======== DATA SHOWN
/-! ## modifyCue -/

@[simp] theorem State.modifyCue_pending (e : Fin 256) (f : CueRecord → CueRecord) :
    (s.modifyCue e f).pending = s.pending := rfl
@[simp] theorem State.modifyCue_draws (e : Fin 256) (f : CueRecord → CueRecord) :
    (s.modifyCue e f).draws = s.draws := rfl
@[simp] theorem State.modifyCue_li (e : Fin 256) (f : CueRecord → CueRecord) : (s.modifyCue e f).li = s.li := rfl
@[simp] theorem State.modifyCue_ci (e : Fin 256) (f : CueRecord → CueRecord) : (s.modifyCue e f).ci = s.ci := rfl
@[simp] theorem State.modifyCue_ts (e : Fin 256) (f : CueRecord → CueRecord) : (s.modifyCue e f).ts = s.ts := rfl
@[simp] theorem State.modifyCue_sc (e : Fin 256) (f : CueRecord → CueRecord) : (s.modifyCue e f).sc = s.sc := rfl
@[simp] theorem State.modifyCue_de (e : Fin 256) (f : CueRecord → CueRecord) : (s.modifyCue e f).de = s.de := rfl
@[simp] theorem State.modifyCue_eq (e : Fin 256) (f : CueRecord → CueRecord) : (s.modifyCue e f).eq = s.eq := rfl
@[simp] theorem State.modifyCue_os (e : Fin 256) (f : CueRecord → CueRecord) : (s.modifyCue e f).os = s.os := rfl
@[simp] theorem State.modifyCue_am (e : Fin 256) (f : CueRecord → CueRecord) : (s.modifyCue e f).am = s.am := rfl
@[simp] theorem State.modifyCue_ct (e : Fin 256) (f : CueRecord → CueRecord) : (s.modifyCue e f).ct = s.ct := rfl
@[simp] theorem State.modifyCue_bl (e : Fin 256) (f : CueRecord → CueRecord) : (s.modifyCue e f).bl = s.bl := rfl
@[simp] theorem State.modifyCue_ce (e : Fin 256) (f : CueRecord → CueRecord) :
    (s.modifyCue e f).ce = { s.ce with cues := s.ce.cues.modify e f } := rfl

/-! ## reply -/

@[simp] theorem State.reply_pending (tag : Byte) (r : ResultCode) (data : List Byte) :
    (s.reply tag r data).pending = s.pending := rfl
@[simp] theorem State.reply_draws (tag : Byte) (r : ResultCode) (data : List Byte) :
    (s.reply tag r data).draws = s.draws := rfl
@[simp] theorem State.reply_li (tag : Byte) (r : ResultCode) (data : List Byte) :
    (s.reply tag r data).li = s.li := rfl
@[simp] theorem State.reply_ci (tag : Byte) (r : ResultCode) (data : List Byte) :
    (s.reply tag r data).ci = { s.ci with replies := s.ci.replies ++ [⟨tag, r, data⟩] } := rfl
@[simp] theorem State.reply_ts (tag : Byte) (r : ResultCode) (data : List Byte) :
    (s.reply tag r data).ts = s.ts := rfl
@[simp] theorem State.reply_sc (tag : Byte) (r : ResultCode) (data : List Byte) :
    (s.reply tag r data).sc = s.sc := rfl
@[simp] theorem State.reply_de (tag : Byte) (r : ResultCode) (data : List Byte) :
    (s.reply tag r data).de = s.de := rfl
@[simp] theorem State.reply_eq (tag : Byte) (r : ResultCode) (data : List Byte) :
    (s.reply tag r data).eq = s.eq := rfl
@[simp] theorem State.reply_os (tag : Byte) (r : ResultCode) (data : List Byte) :
    (s.reply tag r data).os = s.os := rfl
@[simp] theorem State.reply_am (tag : Byte) (r : ResultCode) (data : List Byte) :
    (s.reply tag r data).am = s.am := rfl
@[simp] theorem State.reply_ct (tag : Byte) (r : ResultCode) (data : List Byte) :
    (s.reply tag r data).ct = s.ct := rfl
@[simp] theorem State.reply_bl (tag : Byte) (r : ResultCode) (data : List Byte) :
    (s.reply tag r data).bl = s.bl := rfl
@[simp] theorem State.reply_ce (tag : Byte) (r : ResultCode) (data : List Byte) :
    (s.reply tag r data).ce = s.ce := rfl

end Sys2Proof.Machine
end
================
▶ [WORK TO BE COMPLETED]: Please print, exactly and with nothing else, the lines from the first line of the entries through the line containing "(s.modifyCue e f).draws = s.draws := rfl".

▶ [ANSWER SECTION]:
/-! ## modifyCue -/

@[simp] theorem State.modifyCue_pending (e : Fin 256) (f : CueRecord → CueRecord) :
    (s.modifyCue e f).pending = s.pending := rfl
@[simp] theorem State.modifyCue_draws (e : Fin 256) (f : CueRecord → CueRecord) :
    (s.modifyCue e f).draws = s.draws := rfl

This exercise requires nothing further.